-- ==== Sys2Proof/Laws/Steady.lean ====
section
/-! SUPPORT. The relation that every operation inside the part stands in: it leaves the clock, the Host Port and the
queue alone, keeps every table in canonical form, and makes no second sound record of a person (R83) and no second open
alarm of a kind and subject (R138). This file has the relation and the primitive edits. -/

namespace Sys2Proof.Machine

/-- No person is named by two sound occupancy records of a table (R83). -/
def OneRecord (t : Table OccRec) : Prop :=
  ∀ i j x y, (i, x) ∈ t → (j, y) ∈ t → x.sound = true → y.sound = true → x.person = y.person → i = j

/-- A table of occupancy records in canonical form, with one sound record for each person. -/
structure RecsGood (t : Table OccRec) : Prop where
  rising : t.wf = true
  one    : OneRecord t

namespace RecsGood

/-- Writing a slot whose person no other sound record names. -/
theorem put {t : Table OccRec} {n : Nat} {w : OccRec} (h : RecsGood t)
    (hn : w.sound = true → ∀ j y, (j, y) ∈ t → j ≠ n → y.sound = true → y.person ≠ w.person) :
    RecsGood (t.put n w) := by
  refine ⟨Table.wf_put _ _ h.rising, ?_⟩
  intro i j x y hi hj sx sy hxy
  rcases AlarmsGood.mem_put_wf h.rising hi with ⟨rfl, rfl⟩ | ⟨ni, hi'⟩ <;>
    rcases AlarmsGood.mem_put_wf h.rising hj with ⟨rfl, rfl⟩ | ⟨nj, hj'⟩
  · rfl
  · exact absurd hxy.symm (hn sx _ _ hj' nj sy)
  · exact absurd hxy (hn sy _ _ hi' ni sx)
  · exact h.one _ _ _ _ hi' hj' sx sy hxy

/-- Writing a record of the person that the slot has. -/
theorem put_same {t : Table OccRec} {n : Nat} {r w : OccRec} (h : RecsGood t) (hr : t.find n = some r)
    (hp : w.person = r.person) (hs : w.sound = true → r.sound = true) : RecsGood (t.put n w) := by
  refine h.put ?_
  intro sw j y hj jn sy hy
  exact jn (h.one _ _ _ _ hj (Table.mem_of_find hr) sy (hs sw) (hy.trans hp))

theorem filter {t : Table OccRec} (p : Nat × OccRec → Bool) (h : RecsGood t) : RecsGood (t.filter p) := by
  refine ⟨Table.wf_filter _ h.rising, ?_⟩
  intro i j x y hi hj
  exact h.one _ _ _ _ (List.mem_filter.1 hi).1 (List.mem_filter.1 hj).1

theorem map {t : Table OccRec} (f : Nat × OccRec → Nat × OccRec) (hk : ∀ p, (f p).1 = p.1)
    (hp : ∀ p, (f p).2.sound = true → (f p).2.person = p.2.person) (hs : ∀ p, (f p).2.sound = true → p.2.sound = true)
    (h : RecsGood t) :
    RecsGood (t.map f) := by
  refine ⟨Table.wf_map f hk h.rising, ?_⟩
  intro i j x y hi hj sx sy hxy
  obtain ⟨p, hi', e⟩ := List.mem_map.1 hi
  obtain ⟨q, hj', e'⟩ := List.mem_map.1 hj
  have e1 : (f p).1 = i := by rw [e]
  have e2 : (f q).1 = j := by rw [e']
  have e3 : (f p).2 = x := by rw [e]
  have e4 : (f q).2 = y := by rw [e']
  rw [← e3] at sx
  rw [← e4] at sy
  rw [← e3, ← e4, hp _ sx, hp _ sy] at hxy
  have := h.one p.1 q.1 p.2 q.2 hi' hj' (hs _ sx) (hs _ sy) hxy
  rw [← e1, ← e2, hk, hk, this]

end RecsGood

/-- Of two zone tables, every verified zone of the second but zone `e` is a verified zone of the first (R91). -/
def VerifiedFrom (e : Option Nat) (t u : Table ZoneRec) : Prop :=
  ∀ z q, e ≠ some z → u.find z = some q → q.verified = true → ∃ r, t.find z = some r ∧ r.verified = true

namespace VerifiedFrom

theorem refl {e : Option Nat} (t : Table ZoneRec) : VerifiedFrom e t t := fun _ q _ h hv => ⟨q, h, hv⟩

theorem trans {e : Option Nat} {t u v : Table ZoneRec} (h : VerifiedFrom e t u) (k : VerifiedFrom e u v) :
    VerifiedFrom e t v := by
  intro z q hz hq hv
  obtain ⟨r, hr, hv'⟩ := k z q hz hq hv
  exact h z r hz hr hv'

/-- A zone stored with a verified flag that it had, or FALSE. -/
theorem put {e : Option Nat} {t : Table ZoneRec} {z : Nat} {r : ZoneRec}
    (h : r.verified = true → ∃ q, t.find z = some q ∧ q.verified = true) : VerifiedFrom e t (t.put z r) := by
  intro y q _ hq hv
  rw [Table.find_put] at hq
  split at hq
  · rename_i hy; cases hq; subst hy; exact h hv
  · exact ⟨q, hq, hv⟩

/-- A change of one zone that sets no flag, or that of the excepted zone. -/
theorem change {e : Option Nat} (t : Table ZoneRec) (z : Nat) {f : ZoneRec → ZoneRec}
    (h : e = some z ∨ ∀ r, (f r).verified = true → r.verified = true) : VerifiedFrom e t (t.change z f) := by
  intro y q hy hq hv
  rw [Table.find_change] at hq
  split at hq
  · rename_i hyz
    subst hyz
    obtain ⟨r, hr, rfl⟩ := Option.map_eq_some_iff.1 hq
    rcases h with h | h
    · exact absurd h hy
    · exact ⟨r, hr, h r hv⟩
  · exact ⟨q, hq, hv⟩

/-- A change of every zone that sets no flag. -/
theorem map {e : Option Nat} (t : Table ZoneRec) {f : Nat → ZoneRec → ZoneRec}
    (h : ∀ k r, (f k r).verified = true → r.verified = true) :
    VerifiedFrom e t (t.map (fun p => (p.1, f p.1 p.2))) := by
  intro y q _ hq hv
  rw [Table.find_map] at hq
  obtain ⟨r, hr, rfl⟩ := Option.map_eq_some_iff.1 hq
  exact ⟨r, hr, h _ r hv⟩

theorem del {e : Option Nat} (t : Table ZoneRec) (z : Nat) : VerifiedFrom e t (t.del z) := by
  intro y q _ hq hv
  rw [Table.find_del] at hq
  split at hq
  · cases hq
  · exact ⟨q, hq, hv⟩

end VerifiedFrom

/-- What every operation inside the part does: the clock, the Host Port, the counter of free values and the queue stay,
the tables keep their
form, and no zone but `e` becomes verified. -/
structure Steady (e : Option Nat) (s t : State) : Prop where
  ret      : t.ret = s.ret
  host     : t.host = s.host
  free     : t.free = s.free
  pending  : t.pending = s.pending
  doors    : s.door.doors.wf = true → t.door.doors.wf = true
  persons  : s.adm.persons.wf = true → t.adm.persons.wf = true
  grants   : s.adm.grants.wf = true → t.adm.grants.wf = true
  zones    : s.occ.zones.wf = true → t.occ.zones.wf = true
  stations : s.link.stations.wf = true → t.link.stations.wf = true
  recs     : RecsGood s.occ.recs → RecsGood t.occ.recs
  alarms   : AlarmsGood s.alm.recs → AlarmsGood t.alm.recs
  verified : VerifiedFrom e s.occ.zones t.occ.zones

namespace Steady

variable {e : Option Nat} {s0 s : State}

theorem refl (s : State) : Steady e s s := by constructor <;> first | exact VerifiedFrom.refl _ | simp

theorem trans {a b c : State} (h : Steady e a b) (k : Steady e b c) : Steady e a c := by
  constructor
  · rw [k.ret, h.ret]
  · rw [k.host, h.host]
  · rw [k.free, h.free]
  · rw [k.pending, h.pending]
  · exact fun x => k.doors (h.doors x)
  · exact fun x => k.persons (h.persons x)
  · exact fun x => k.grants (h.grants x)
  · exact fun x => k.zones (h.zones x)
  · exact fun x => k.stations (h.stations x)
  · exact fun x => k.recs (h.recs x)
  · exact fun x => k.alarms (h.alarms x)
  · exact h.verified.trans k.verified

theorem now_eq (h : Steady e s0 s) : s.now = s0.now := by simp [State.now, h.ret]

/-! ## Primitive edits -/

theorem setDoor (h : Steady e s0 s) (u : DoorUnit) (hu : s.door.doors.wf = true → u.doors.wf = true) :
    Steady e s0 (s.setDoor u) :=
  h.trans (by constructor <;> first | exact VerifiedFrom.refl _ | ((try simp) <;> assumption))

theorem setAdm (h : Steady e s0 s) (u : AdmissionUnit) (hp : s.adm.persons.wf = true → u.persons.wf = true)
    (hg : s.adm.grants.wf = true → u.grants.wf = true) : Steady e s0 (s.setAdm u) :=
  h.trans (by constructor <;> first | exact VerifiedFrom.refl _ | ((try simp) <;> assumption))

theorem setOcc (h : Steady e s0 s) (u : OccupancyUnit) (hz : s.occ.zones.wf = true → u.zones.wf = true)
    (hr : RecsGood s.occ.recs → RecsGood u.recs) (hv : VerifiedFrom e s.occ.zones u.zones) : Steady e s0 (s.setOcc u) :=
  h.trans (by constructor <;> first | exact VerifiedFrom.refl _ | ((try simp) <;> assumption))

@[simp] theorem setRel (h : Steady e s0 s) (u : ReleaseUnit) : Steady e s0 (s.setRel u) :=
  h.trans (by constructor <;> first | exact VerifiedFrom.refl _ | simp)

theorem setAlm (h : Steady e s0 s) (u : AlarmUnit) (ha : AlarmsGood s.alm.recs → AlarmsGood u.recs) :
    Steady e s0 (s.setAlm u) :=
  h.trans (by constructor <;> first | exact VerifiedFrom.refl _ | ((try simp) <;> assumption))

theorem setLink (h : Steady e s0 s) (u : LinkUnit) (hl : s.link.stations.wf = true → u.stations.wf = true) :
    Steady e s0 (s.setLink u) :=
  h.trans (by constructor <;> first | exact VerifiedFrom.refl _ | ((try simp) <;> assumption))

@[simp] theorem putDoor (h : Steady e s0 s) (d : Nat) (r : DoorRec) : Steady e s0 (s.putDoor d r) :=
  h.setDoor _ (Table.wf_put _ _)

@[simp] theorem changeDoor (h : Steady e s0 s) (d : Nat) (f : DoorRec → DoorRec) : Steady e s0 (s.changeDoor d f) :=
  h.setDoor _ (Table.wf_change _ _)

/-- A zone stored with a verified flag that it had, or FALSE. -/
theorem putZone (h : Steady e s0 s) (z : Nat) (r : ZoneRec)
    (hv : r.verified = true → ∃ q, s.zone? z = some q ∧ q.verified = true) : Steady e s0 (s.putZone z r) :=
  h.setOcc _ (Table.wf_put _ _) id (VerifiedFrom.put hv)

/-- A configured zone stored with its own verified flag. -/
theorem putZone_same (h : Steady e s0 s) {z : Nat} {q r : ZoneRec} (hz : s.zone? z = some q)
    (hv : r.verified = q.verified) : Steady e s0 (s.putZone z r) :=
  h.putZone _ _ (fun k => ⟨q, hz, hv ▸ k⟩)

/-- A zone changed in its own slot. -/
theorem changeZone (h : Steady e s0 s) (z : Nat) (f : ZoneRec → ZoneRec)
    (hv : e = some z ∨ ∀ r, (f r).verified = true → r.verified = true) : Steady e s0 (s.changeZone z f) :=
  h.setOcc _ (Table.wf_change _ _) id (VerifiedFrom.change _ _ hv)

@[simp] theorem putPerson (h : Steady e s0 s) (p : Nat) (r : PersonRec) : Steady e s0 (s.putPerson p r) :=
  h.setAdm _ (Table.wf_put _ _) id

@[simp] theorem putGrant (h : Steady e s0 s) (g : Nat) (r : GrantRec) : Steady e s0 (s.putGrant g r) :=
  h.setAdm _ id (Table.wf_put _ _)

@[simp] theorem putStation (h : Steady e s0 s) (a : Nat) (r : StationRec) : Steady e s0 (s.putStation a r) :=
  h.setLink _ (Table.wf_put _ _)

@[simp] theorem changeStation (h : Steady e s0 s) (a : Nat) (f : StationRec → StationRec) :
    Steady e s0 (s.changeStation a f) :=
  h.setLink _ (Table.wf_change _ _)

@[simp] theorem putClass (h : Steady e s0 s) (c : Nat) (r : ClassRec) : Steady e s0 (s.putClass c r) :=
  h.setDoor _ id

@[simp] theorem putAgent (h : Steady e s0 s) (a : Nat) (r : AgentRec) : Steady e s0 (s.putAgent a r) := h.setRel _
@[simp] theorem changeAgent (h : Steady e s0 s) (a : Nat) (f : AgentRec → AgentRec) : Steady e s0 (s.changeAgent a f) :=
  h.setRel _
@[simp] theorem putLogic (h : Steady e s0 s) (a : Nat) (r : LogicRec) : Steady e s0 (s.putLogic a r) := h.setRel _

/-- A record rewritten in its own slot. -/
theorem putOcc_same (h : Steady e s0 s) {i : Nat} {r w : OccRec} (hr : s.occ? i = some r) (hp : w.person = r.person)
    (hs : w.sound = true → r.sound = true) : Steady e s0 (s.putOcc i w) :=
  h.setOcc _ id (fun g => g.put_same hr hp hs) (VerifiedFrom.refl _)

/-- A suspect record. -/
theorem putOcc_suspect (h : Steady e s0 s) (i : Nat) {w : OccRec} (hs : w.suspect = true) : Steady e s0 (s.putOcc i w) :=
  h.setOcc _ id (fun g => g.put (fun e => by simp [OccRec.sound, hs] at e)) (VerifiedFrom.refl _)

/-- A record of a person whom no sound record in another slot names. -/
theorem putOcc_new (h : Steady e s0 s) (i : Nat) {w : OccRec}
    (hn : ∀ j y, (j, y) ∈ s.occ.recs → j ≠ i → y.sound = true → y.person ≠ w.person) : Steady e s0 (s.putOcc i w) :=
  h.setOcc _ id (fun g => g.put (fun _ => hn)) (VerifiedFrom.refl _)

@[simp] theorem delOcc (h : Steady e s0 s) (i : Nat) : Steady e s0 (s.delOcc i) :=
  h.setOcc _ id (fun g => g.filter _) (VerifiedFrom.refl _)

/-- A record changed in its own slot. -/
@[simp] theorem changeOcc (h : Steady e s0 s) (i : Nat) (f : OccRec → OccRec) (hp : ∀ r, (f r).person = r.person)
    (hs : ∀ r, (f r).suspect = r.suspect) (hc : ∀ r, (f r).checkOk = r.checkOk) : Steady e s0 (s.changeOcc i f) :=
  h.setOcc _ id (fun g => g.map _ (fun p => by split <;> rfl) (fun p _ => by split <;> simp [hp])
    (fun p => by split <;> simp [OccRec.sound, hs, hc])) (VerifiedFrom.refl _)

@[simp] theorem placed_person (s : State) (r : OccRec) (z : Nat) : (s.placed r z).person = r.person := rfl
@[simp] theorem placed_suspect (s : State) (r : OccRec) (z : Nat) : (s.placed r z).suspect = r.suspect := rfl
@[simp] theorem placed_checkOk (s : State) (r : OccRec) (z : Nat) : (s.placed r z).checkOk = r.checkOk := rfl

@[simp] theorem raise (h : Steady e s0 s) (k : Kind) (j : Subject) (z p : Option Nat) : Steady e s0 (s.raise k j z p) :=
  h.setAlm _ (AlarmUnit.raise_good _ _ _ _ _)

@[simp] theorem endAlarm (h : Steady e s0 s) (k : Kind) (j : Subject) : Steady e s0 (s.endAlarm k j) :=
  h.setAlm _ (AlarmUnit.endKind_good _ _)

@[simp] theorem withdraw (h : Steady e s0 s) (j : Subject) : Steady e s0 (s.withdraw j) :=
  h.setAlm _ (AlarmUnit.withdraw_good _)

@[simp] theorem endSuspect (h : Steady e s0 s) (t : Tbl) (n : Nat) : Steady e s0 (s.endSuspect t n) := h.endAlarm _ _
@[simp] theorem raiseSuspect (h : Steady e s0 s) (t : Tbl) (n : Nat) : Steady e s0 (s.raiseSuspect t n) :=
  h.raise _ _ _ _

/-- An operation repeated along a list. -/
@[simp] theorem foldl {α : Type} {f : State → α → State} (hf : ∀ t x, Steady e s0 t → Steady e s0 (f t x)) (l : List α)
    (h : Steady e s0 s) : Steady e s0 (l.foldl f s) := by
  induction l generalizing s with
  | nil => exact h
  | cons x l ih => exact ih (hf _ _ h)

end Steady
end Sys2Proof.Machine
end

------------------------------------------------------------------------

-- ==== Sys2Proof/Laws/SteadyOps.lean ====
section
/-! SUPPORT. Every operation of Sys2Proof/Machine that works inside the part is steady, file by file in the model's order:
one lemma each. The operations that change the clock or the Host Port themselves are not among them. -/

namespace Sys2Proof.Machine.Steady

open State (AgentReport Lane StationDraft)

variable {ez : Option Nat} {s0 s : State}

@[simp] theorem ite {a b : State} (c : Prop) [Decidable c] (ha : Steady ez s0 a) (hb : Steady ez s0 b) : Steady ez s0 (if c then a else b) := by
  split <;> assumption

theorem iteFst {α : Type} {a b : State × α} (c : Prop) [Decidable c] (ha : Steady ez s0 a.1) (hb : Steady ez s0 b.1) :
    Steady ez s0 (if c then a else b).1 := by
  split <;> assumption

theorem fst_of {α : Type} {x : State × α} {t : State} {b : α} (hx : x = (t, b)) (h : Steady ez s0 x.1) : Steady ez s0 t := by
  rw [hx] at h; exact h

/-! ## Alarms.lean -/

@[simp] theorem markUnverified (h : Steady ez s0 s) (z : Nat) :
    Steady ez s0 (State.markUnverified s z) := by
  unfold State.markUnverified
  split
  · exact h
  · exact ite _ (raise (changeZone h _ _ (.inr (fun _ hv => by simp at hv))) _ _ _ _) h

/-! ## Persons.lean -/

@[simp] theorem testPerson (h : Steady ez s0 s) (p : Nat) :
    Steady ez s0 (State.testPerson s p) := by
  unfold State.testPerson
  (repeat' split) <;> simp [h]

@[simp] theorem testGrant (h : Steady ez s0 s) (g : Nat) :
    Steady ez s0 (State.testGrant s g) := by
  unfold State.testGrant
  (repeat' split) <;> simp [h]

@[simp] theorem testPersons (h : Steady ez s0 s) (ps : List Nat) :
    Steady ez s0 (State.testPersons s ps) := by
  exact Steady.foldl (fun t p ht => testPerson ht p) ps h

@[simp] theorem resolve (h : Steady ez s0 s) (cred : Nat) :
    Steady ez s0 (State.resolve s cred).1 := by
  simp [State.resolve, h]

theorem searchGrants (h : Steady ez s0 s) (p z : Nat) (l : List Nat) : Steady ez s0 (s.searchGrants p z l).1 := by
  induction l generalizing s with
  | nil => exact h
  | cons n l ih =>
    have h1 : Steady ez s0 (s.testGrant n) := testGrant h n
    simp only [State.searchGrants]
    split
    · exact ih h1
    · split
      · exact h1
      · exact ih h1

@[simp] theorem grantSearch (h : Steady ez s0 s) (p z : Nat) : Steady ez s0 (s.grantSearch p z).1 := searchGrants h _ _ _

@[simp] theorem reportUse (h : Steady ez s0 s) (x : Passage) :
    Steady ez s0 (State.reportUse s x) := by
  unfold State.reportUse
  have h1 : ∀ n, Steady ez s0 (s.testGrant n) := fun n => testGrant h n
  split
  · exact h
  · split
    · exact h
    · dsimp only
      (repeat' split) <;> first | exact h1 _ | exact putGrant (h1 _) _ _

------------------------------------------------------------------------

**Problem to work on:**
Using the data above, return each line that includes the word "free".

**Answer to this problem:**
/-- What every operation inside the part does: the clock, the Host Port, the counter of free values and the queue stay,
  free     : t.free = s.free
  · rw [k.free, h.free]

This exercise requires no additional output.